Holding A Pretty Wheel · Amy Henderson · Friday June 20, 2008

 

NASCAR might as well be racing Sherman tanks.

To hear the teams, media, and fans lately, that doesn’t seem to be far from the pervading sentiment. While the new car does need to see some changes, there are also some perceptions that are simply not supported by the data we have. Some of the perceptions are also true. The bottom line is, the CoT is a mixed bag-but don’t believe everything you hear.

Myth: There’s no passing
Reality: While the drivers may complain that it’s harder to pass with the new car, there is plenty of passing to be had. It may not be for the lead and the television cameras may not show the racing effectively, but there is passing going on.

NASCAR’s scoring loop data, which records the cars’ positions at many places on the track, clearly shows that passing is not at the premium that many suggest.

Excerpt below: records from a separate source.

-- ==== Sys2Proof/Machine/Bytes.lean ====
section
/-! DEFINITION. Byte order and the CRC-16: multi-byte numbers are most significant byte first, signed numbers in two's
complement (00_scope.md, R171), and the CRC is that of R167. -/

namespace Sys2Proof.Machine

/-- A number in one byte. -/
def u8 (n : Nat) : List Byte := [BitVec.ofNat 8 n]

/-- A number in two bytes, most significant first. -/
def u16 (n : Nat) : List Byte := [BitVec.ofNat 8 (n / 256), BitVec.ofNat 8 n]

/-- A number in four bytes, most significant first. -/
def u32 (n : Nat) : List Byte :=
  [BitVec.ofNat 8 (n / 16777216), BitVec.ofNat 8 (n / 65536), BitVec.ofNat 8 (n / 256), BitVec.ofNat 8 n]

/-- A signed number in two bytes, two's complement. -/
def i16 (z : Int) : List Byte := u16 (z % 65536).toNat

/-- A signed number in four bytes, two's complement. -/
def i32 (z : Int) : List Byte := u32 (z % 4294967296).toNat

/-- A flag byte: 0 for clear and 1 for set (R171). -/
def flag (b : Bool) : List Byte := u8 b.toNat

/-- Up to eight flags as one byte of bits, bit 0 first. -/
def bits (flags : List Bool) : List Byte :=
  u8 (flags.foldr (fun b acc => b.toNat + 2 * acc) 0)

/-- The marker of an absent value: the field with every bit set (R171), in `width` bytes. -/
def marker (width : Nat) : List Byte := List.replicate width 0xFF

/-- The marker of an absent signed position, 0x80000000 (R171). -/
def positionMarker : List Byte := [0x80, 0, 0, 0]

/-- An optional field of `width` bytes, or its marker. -/
def orMarker {α : Type} (width : Nat) (encode : α → List Byte) : Option α → List Byte
  | some a => encode a
  | none => marker width

/-- An optional position, or its marker. -/
def position (p : Option Int) : List Byte :=
  match p with
  | some z => i32 z
  | none => positionMarker

/-- The number that bytes spell, most significant first. -/
def natOf (bytes : List Byte) : Nat := bytes.foldl (fun n b => n * 256 + b.toNat) 0

/-- The number in `width` bytes at offset `off` of a payload. -/
def natAt (payload : List Byte) (off width : Nat) : Nat := natOf ((payload.drop off).take width)

/-- The signed four-byte number at offset `off` of a payload. -/
def intAt (payload : List Byte) (off : Nat) : Int :=
  let n := natAt payload off 4
  if n < 2147483648 then n else (n : Int) - 4294967296

/-- Bit `i` of the byte at offset `off` of a payload. -/
def bitAt (payload : List Byte) (off i : Nat) : Bool := (natAt payload off 1).testBit i

/-- One message bit into the CRC register (R167): the register is shifted left, and 0x1021 is combined by exclusive-or
when the bit shifted out differs from the message bit. -/
def crcBit (register : BitVec 16) (bit : Bool) : BitVec 16 :=
  if register.msb == bit then register <<< 1 else (register <<< 1) ^^^ 0x1021

/-- One byte into the CRC register, most significant bit first (R167). -/
def crcByte (register : BitVec 16) (byte : Byte) : BitVec 16 :=
  [7, 6, 5, 4, 3, 2, 1, 0].foldl (fun r i => crcBit r (byte.getLsbD i)) register

/-- The CRC-16 of R167: the register starts at 0xFFFF and takes no final exclusive-or. -/
def crc16 (bytes : List Byte) : Nat := (bytes.foldl crcByte 0xFFFF).toNat

end Sys2Proof.Machine
end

While traditional data only records at the start-finish line, the loops provide a more complete picture—for example, if Car A passes Car B in Turn 1, but gets passed back on the backstretch, the loop data records what actually happened on track—two separate passes for position. Traditional data would show no pass at all since Car B was in front of Car A at the start-finish line both times by.

What this data shows over the last few weeks might surprise people. Last year, NASCAR raced the old car on three of the last four tracks they have run on—Lowe’s Motor Speedway, Pocono Raceway, and Michigan International Speedway. The data from the Coca-Cola 600 showed 2850 green flag passes during the race. This does include passes made during green flag pit stops and passes made by lapped cars, but last year’s data did, too, so that’s a non-issue. Carl Edwards alone passed 102 cars during the race. Both numbers were up over the 2007 Coca-Cola 600, when, driving the old car, drivers totaled 1986 total passes and Jimmie Johnson had the most with 96.

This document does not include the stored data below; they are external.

-- ==== Sys2Proof/Machine/State.lean ====
section
/-! DEFINITION. The state of the SNL-740, its state after reset, and the reasons a step can stop. -/

namespace Sys2Proof.Machine

/-- The faults that stop the machine: none. The manual gives every command its effect in every state; a fault of an axis
is state (a fault record, R86), not a stop. -/
inductive Fault where
  deriving DecidableEq, Repr

/-- The refusals of the model: a command whose meaning is not written. No arm raises it; it is safe, because the machine
stops where the part goes on. -/
inductive Refusal where
  | notModelled (mnemonic : String)
  deriving DecidableEq, Repr

/-- Everything the manual gives the part, and five fields of the model's own: the clock `now` in milliseconds, the
counters `freeIndex` and `dwellIndex` that free values are applied to (log entries 7, 10, 30), `unsettled`, set if the signals of one step ever outrun their bound
(log entry 8), and the queue `pending` of waiting commands. -/
structure State where
  now : Nat
  freeIndex : Nat
  dwellIndex : Nat
  unsettled : Bool
  pending : List Instr
  config : Configuration
  budget : Budget
  zones : Vector Zone 24
  frameDeadline : Nat
  cue : Cue
  axes : PerAxis AxisRecord
  sensors : Sensors
  gypsy : Gypsy
  contexts : Vector Context 16
  queues : PerAxis (List (Fin 16))
  inputs : Inputs
  vessel : Vessel
  permits : PerAxis (PerDirection Bool)
  pump : Pump
  chime : Chime
  panels : Vector Panel 12
  runs : PerAxis (Option RunRecord)
  link : Link
  store : Store
  deriving DecidableEq, Repr

/-! ## Start values of the records -/

/-- A load slot after power-on and COLD reset (R25). -/
def slotStart : Slot := { raw := 0, effective := 0, grant := 0, delivered := 0, holdOffEnds := none }

/-- The flags of the pass result before the first pass: HELD alone (R14). -/
def flagsStart : PassFlags := { neg := false, short := false, zero := false, sat := false, held := true }

/-- The pass result before the first pass (R14). -/
def resultStart : PassResult :=
  { number := 0, mode := .hold, usable := 0, peak := 0, available := 0, total := 0, headroom := 0,
    flags := flagsStart, shortList := [] }

/-- The Budget Allocator after power-on and COLD reset (R2, R25). -/
def budgetStart : Budget :=
  { slots := Vector.replicate 52 slotStart, history := [], heldPeak := 0, mode := .hold, meterDeadline := none,
    passNumber := 0, result := resultStart, posted := none }

/-- A channel after power-on and COLD reset (R46). -/
def channelStart : Channel :=
  { level := 0, target := 0, fadeStart := 0, framesDone := 0, framesTotal := 0, fading := false, output := 0 }

/-- A zone after power-on and COLD reset (R46). -/
def zoneStart : Zone :=
  { mode := .vacant, setpoint := 210, channels := Vector.replicate 4 channelStart, demand := 0, lightGrant := 0,
    climate := { temperature := 0, live := false, sampledAt := none, direction := .none, demanded := .off,
                 running := .off, lossDeadline := none, grant := 0 } }

/-- The Cue Unit after every reset (R53). -/
def cueStart : Cue := { entries := [], commit := none, framesWaited := 0, capDeadline := none, lateDue := false }

/-- The empty hold set (R71). -/
def noHolds : HoldSet :=
  { linkPause := false, linkSilent := false, starved := false, interlock := false, shed := false, released := false }

/-- Every drive output off and the brake set (R69). -/
def driveOff : Drive := { out := 0, inward := 0, brakeSet := true }

/-- An axis record after power-on and COLD reset (R71). The speed class in force means nothing outside MOVING;
DESIGN CHOICE, log entry 21. -/
def axisStart : AxisRecord :=
  { state := .idle, holds := noHolds, current := none, warnStart := none, warnReached := false,
    prepareDeadline := none, dwellDeadline := none, stopDeadline := none, stall := none, travelRef := 0,
    speed := .normal, drive := driveOff, fault := none }

/-- A position sensor after power-on (R65). R65 gives the age no value before the first sample; it is absent: DESIGN CHOICE, log
entry 51. -/
def sensorStart : Sensor := { position := none, sampledAt := none, fresh := false, staleDeadline := none }

/-- A FREE context after power-on (R95). Its halves take no part in any check; DESIGN CHOICE, log entry 16. -/
def contextStart : Context :=
  { state := .free, owner := none, axis := none, admission := .open, leg := 0, expectedSeq := 0,
    expectedStart := none, firstAdmitted := false, steps := [], executed := 0, starveDeadline := none }

/-- The vessel data after power-on and COLD reset (R122). -/
def vesselStart : Vessel :=
  { speed := 0, shore := false, flagA := false, flagB := false, state := .absent, setAt := none, ageDeadline := none }

/-- The Pump Arbiter after every reset (R127). -/
def pumpStart : Pump := { owner := none, waiting := none, grant := 0, run := false }

/-- The Chime Unit after every reset (R134, R135). -/
def chimeStart : Chime :=
  { lanes := { hatch := none, platform := none, windlass := none }, notices := [], playing := none }

/-- An empty group accumulator (R142). -/
def groupStart : Group := { count := 0, sumX := 0, sumY := 0, noTouch := false }

/-- A panel after power-on and COLD reset (R153). -/
def panelStart : Panel :=
  { touch := .absent, silenceDeadline := none, framedAt := none, group := groupStart, last := none }

/-- No run record on any axis (R162). -/
def runsStart : PerAxis (Option RunRecord) := { hatch := none, platform := none, windlass := none }

/-- Switch inputs all inactive. R119 gives the inputs no reset value: they keep the level of their wire; DESIGN CHOICE,
log entry 5. -/
def inputsStart : Inputs :=
  { hatchLatch := false, anchorHome := false, garageClear := false, platformClear := false, anchorClear := false,
    helmEnable := false, pumpPressure := false, payingOut := false, overload := false }

/-- The six permits with the factory lists while every input is inactive and every position and the vessel data are
absent (R138): all false. -/
def permitsStart : PerAxis (PerDirection Bool) :=
  { hatch := { out := false, inward := false }, platform := { out := false, inward := false },
    windlass := { out := false, inward := false } }

/-! ## Reset -/

/-- The ZONE report of a zone after a start-up with no start scene (R40, R46; section Byte layouts). -/
def zoneReportStart (zone : Fin 24) : ReportEntry :=
  { key := .zone zone,
    content := [BitVec.ofNat 8 zone.val, 2, 0, 210, 0, 0, 1] ++ List.replicate 16 0
      ++ [0, 0, 0, 0, 0, 0, 0, 0, 0, 0] }

/-- The AXIS report of an axis after power-on (R90, R92; section Byte layouts). -/
def axisReportStart (a : Axis) : ReportEntry :=
  { key := .axis a,
    content := match a with
      | .hatch => [0, 0, 0, 0x80, 0, 0, 0, 1, 0xFF, 0xFF, 0xFF, 0xFF, 0x80, 0, 0, 0, 0xFF, 0, 0, 0]
      | .platform => [1, 0, 0, 0x80, 0, 0, 0, 1, 0xFF, 0xFF, 0xFF, 0xFF, 0x80, 0, 0, 0, 0xFF, 0, 0, 0]
      | .windlass => [2, 0, 0, 0, 0, 0, 0, 0xFF, 0xFF, 0xFF, 0xFF, 0xFF, 0x80, 0, 0, 0, 0xFF, 0, 0, 1] }

/-- The START frame after a power-on that found no good image (R184; section Byte layouts): POWER_ON, DEFAULTED, no
fault axes, with report number 0 (R177). -/
def startFrame : Frame := { kind := 0xE0, tag := 0, payload := [0, 1, 0] }

/-- The Link Interface right after power-on (R181, R184): START is being sent, the other reports of the start-up wait
behind it, and the receiver takes no byte until START has been sent. -/
def linkStart : Link :=
  { receiving := false, gathered := [], gapDeadline := none, buffer := [], replies := [], saveTag := none,
    sending := some
      { frame := startFrame,
        line := [0x5A, 0xC3] ++ [3, 0xE0, 0, 0, 1, 0] ++ u16 (crc16 [3, 0xE0, 0, 0, 1, 0]) },
    reports := allZones.map zoneReportStart ++ allAxes.map axisReportStart, reportNumber := 1,
    silenceDeadline := none, resetPending := none }

/-- The machine right after a power-on whose EEPROM holds no image: the start-up of R184 has run, every block holds its
factory defaults and DEFAULTED is set. Fields that R25, R46, R53, R71, R92, R95, R122, R127, R134, R135, R153, R162,
R181 and R186 give have those values; log entries 1, 5, 6, 16 and 21 name the others. -/
def State.reset : State :=
  { now := 0, freeIndex := 0, dwellIndex := 0, unsettled := false, pending := [], config := factory, budget := budgetStart,
    zones := Vector.replicate 24 zoneStart, frameDeadline := framePeriod, cue := cueStart,
    axes := { hatch := axisStart, platform := axisStart, windlass := axisStart },
    sensors := { hatch := sensorStart, platform := sensorStart }, gypsy := { count := 0, reverse := 0, grant := 0 },
    contexts := Vector.replicate 16 contextStart, queues := { hatch := [], platform := [], windlass := [] },
    inputs := inputsStart, vessel := vesselStart, permits := permitsStart, pump := pumpStart, chime := chimeStart,
    panels := Vector.replicate 12 panelStart, runs := runsStart, link := linkStart,
    store := { eeprom := [], saving := none, lastReset := .powerOn, defaulted := true } }

end Sys2Proof.Machine
end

Pocono and Michigan showed the same trend-more, not fewer passes, under green than with the old car one year ago. Pocono featured 3452 passes, while the first race in 2007 produced 2406. Michigan’s numbers were 3204 to 2007’s 2847. In addition, there were eight more green flag passes for the lead at Pocono two weeks ago than there were last August, and nearly three times as many cars finished on the lead lap at Michigan than did a year ago.

So while many complain about the passing with the new car, the complaints are unwarranted—there has been more, not less, passing. Perhaps the real complaint here lies with the television broadcasts for not showing more of the real race action.

Myth: The CoT loks nothing like a “stock car.”
Reality: And the old car did? The splitter is kind of strange looking (unless you want to plow snow), but at least the body doesn’t look like a reflection in a fun-house mirror. And there are many, many cars on the road with a wing—but I haven’t seen a solid spoiler on anything but a Dale, Jr. Special Edition Monte Carlo in years. The new car isn’t really stock looking, but neither was its predecessor, so those complaints have been moot since the 1980’s and big hair.

Myth: The new car is hotter for the drivers and there is more danger of carbon monoxide (CO) poisoning.
Reality: Partly true. The new car has shown higher temperatures of roughly ten degrees in the cockpit. This is an area which needs to be looked at and fixed, fast. On the other hand, some teams have been successful in keeping the cockpit cooler. Other teams have not—at least in part because they’re reluctant to add any extra weight, or shift the current weight. In that case, shame on those teams—a lighter car may be faster, but the health and safety of the driver should come first. Hopefully the heat in cars will be addressed not only by looking for way to dissipate the heat in the cars themselves, but by developing a better cool box for the drivers (current models only cool the air to 70-75 degrees) and a better hydration protocol for some teams as well.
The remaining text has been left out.